Vibrant shades of red, yellow, and blue line the film’s early visual landscape, marking each stage of fragmentation and erasure that we inflict upon ourselves in the process.

A single raw egg with a perfectly round yolk is injected with a green liquid. The yolk begins to vibrate. A tumor forms. In the final act of cell division, the yolk splits open, foreshadowing themes of bodily replication, fragmentation, and destruction.
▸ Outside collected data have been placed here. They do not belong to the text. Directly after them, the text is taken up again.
/-- At the loss of the link a shift that waits is cancelled (R71); one that moves goes on. -/
theorem opens_linkLostEntry (left : Nat) (s : State) : SpindleOpens True s (linkLostEntry left s) := by
  have whole := onlyWrites_linkLostEntry left s
  have run : RunStands s (linkLostEntry left s) := .of_eval
    ((cfg_kept (onlyWrites_spindleLinkLost (linkLostMarked left s))).trans (cfg_kept (onlyWrites_linkLostMarked left s)))
  have stop := spindleStop_kept whole
  by_cases cancels : s.sgu.shift = .awaitPermit ∨ s.sgu.shift = .settled ∧ s.sgu.purgeWait = true
  · have sgu : ∃ sensor, (linkLostEntry left s).sgu = { s.sgu with
        pendingTarget := none, stopping := false, purgeWait := false, target := none, retryTimer := none
        sensorTimer := sensor, shift := if s.sgu.current.isSome then .settled else .unknown } := by
      have e : spindleLinkLost (linkLostMarked left s) = cancelShift ((linkLostMarked left s).modSgu fun g =>
        { g with pendingTarget := none, stopping := false }) := if_pos cancels
      obtain ⟨sensor, sgu⟩ := cancelShift_sgu ((linkLostMarked left s).modSgu fun g =>
        { g with pendingTarget := none, stopping := false })
      rw [linkLostEntry_eq, ileEval_sgu, e]
      exact ⟨sensor, sgu⟩
    obtain ⟨sensor, sgu⟩ := sgu
    have rests : moves s.sgu.shift = false := by rcases cancels with h | ⟨h, -⟩ <;> (rw [h]; rfl)
    refine ⟨cfg_kept whole, tbm_kept whole, stop, by rw [sgu], by rw [sgu], by rw [sgu], by rw [sgu],
      fun m => absurd (rests.symm.trans m) Bool.false_ne_true, fun _ => .inr (.inr (.inr ⟨trivial, ?_⟩)), run⟩
    rw [sgu]
    dsimp only
    split <;> exact Shift.noConfusion
  · have sgu : (linkLostEntry left s).sgu = { s.sgu with pendingTarget := none, stopping := false } := by
      have e : spindleLinkLost (linkLostMarked left s) = (linkLostMarked left s).modSgu fun g =>
        { g with pendingTarget := none, stopping := false } := if_neg cancels
      rw [linkLostEntry_eq, ileEval_sgu, e]
      rfl
    exact .of_sgu whole run (by rw [sgu]) (by rw [sgu]) (by rw [sgu]) (by rw [sgu]) (by rw [sgu]) (by rw [sgu])

/-! ## The demand by the state before -/

section
variable {lost : Prop} {s v : State}

/-- A shift that was creeping has the creep demand of before, while station 6 is enabled (R64). -/
theorem SpindleOpens.demand_creeping (h : SpindleOpens lost s v) (creeping : s.sgu.shift = .creeping) :
    motorDemand v (spindleEnable v) =
      (if spindleEnable v = true ∧ s.pdu.spindleStop = false then creepDemand s else 0, false) := by
  obtain ⟨shift, target⟩ := h.moving (by rw [creeping]; rfl)
  rw [motorDemand_creeping (shift.trans creeping) fun on => spindleEnable_sound on,
    creepDemand_congr target h.creepDir h.cfg, h.spindleStop]

/-- Outside CREEPING and SETTLED the motor stands, and so it does as the link is lost (R54). -/
theorem SpindleOpens.demand_rests (h : SpindleOpens lost s v) (isLost : lost → v.fsw.state = .linkLost)
    (settled : s.sgu.shift ≠ .settled) (creeping : s.sgu.shift ≠ .creeping) :
    motorDemand v (spindleEnable v) = (0, false) := by
  refine motorDemand_rests _ (fun k => creeping (h.creeps k)) ?_
  by_cases l : lost
  · exact .inl (by rw [isLost l]; exact BridgeState.noConfusion)
  · exact .inr (.inr (settledRange_none (.inl fun k => (h.settles k).elim settled l)))

/-- In SETTLED the motor stands outside RUNNING, without a range I to IV, and by its slot (R54). -/
theorem SpindleOpens.demand_settledRests (h : SpindleOpens lost s v) (settled : s.sgu.shift = .settled)
    (rests : v.fsw.state ≠ .running ∨ s.sgu.current = none ∨ s.sgu.current = some .neutral ∨ v.sgu.slot.enable = false) :
    motorDemand v (spindleEnable v) = (0, false) := by
  have still : v.sgu.shift ≠ .creeping := fun k => absurd (settled.symm.trans (h.creeps k)) Shift.noConfusion
  refine motorDemand_rests _ still (rests.imp_right fun rests => ?_)
  rcases rests with none | neutral | disabled
  · exact .inr (settledRange_none (.inr (.inl (h.current.trans none))))
  · exact .inr (settledRange_none (.inr (.inr (h.current.trans neutral))))
  · exact .inl disabled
This scene draws viewers into the universe of The Substance, the new body horror film starring Demi Moore and Margaret Qualley. Director Coralie Fargeat deftly uses body horror elements to interrogate the tyranny of societal beauty standards. Set against the pop culture backdrop of Botox, Ozempic, and looksmaxxing advice promising a younger, thinner, more beautiful version of yourself, the film's pointed commentary seems especially apt.